Output only the lines below from the one containing "R372, R373). -/" to the one containing "(fun s _ => (s.acctFinal", exactly as written, both ends kept.

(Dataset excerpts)

□ □ □ □ □ □ □

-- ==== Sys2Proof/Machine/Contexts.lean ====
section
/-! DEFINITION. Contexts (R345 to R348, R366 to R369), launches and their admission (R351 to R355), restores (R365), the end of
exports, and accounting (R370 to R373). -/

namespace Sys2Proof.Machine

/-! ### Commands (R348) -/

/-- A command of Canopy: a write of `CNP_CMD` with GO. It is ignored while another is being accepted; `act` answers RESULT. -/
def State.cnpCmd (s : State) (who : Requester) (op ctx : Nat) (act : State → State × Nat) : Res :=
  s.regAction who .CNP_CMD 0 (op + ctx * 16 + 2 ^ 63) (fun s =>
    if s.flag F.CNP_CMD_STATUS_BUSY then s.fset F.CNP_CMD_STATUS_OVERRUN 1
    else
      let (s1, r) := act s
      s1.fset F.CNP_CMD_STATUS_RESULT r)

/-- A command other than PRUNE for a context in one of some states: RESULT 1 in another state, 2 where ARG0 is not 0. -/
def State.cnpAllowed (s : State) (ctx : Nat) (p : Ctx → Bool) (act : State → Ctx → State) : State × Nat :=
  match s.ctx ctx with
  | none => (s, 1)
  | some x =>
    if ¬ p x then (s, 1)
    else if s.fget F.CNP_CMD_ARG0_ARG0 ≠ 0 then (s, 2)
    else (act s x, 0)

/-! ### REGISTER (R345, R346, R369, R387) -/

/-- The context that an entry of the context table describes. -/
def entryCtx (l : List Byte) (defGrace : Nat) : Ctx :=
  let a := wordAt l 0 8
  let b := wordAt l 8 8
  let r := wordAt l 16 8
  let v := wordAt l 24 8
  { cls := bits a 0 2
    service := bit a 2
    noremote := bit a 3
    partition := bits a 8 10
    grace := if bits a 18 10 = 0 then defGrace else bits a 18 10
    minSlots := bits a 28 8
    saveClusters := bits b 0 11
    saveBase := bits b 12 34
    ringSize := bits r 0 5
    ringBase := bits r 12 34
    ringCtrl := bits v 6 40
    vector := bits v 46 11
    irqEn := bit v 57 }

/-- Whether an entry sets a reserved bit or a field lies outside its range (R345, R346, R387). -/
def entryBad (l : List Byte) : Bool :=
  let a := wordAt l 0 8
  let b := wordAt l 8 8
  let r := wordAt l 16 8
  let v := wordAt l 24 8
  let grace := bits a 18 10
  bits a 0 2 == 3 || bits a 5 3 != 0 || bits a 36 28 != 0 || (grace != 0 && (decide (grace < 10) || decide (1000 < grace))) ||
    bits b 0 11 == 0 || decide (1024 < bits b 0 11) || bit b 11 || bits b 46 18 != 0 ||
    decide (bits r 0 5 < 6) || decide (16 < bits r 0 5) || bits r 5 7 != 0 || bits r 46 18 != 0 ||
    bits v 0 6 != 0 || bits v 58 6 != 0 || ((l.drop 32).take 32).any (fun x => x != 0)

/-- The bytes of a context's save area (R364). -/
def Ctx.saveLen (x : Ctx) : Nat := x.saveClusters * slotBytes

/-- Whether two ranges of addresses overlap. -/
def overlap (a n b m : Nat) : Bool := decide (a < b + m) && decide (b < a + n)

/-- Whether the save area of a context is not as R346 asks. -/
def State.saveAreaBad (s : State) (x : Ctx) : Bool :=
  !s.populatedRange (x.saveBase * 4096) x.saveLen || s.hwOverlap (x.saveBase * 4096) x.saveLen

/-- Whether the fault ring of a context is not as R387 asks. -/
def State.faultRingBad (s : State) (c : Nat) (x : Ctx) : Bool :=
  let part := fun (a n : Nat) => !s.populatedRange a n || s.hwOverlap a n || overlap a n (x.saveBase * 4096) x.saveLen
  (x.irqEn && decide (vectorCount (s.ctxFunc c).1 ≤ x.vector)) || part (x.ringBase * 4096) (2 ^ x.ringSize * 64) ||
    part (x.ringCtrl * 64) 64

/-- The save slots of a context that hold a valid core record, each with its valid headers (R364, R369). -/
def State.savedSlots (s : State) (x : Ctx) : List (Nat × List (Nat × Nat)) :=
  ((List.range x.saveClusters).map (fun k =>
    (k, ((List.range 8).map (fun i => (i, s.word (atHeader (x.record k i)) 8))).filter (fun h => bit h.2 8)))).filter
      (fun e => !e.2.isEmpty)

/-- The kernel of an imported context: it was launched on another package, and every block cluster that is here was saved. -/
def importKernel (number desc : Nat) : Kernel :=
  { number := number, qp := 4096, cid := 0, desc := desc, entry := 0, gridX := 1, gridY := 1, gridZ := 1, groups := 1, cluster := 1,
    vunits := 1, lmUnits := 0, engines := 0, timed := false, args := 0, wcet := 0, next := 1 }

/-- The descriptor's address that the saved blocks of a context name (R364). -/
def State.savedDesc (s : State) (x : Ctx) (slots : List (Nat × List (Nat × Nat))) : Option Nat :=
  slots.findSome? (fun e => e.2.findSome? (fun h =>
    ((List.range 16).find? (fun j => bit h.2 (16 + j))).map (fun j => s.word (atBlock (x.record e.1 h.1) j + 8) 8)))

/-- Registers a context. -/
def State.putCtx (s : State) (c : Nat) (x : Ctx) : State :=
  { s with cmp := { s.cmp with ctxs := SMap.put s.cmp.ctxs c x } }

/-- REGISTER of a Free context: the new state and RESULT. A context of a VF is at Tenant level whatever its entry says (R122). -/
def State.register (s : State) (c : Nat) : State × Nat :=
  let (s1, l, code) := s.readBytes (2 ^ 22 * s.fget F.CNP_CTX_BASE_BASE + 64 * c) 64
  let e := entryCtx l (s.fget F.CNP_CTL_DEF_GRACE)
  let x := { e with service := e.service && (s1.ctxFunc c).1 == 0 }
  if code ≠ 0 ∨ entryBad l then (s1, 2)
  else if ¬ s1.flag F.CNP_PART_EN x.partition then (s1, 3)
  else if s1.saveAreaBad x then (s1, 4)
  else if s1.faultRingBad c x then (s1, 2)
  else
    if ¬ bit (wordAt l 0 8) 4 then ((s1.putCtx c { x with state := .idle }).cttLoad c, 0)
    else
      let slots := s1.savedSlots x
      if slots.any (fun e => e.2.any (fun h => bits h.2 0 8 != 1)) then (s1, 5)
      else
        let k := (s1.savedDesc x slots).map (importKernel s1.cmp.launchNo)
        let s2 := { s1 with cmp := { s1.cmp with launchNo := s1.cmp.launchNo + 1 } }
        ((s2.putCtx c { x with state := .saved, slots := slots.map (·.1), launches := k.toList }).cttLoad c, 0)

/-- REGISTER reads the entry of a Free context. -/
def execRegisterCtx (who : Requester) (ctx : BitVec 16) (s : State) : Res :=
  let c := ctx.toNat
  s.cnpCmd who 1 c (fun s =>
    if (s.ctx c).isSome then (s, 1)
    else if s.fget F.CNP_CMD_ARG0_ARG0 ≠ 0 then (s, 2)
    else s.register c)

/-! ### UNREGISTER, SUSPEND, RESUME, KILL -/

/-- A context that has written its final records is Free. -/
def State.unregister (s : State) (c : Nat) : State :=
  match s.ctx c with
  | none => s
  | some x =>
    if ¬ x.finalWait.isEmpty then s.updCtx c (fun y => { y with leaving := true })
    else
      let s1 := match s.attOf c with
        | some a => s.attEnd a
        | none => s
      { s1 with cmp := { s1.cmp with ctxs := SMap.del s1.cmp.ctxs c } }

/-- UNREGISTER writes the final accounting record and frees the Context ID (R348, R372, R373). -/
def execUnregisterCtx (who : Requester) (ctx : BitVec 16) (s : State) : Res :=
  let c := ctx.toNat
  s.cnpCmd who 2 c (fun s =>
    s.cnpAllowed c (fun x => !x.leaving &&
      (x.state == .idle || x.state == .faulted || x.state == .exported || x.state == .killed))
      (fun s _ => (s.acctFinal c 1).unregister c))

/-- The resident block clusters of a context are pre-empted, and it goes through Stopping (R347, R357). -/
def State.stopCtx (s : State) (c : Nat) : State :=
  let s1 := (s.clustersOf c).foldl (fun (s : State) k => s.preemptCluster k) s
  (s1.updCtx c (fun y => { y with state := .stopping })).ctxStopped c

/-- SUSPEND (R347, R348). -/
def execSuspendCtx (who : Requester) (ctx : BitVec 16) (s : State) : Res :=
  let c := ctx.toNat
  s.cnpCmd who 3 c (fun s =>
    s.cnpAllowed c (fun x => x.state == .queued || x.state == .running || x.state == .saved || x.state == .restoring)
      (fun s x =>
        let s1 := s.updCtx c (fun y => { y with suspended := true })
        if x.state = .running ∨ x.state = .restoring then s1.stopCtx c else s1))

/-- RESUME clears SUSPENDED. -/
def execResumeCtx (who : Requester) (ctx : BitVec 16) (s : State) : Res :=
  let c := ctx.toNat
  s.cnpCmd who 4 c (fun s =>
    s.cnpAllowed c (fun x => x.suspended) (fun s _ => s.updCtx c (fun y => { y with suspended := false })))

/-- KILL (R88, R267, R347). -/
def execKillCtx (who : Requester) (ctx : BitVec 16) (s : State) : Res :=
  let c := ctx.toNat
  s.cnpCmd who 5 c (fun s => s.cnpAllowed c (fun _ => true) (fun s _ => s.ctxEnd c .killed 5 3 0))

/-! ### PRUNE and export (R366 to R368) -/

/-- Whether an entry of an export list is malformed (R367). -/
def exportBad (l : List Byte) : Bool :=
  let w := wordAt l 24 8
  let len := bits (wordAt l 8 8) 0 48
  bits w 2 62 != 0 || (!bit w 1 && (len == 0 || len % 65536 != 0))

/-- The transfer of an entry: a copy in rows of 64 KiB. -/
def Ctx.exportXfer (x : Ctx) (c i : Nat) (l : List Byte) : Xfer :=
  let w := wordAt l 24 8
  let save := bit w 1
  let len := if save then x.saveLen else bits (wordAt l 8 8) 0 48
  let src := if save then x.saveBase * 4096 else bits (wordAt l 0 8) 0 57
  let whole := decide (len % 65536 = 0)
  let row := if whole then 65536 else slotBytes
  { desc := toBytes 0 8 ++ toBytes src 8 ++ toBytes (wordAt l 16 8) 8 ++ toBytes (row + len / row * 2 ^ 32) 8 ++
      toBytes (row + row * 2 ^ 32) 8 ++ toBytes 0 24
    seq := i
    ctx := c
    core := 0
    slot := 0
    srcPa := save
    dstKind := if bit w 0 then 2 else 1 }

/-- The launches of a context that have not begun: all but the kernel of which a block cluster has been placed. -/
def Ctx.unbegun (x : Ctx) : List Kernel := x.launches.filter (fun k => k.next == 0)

□ □ □ □ □ □ □

- **Expected answer**
/-- UNREGISTER writes the final accounting record and frees the Context ID (R348, R372, R373). -/
def execUnregisterCtx (who : Requester) (ctx : BitVec 16) (s : State) : Res :=
  let c := ctx.toNat
  s.cnpCmd who 2 c (fun s =>
    s.cnpAllowed c (fun x => !x.leaving &&
      (x.state == .idle || x.state == .faulted || x.state == .exported || x.state == .killed))
      (fun s _ => (s.acctFinal c 1).unregister c))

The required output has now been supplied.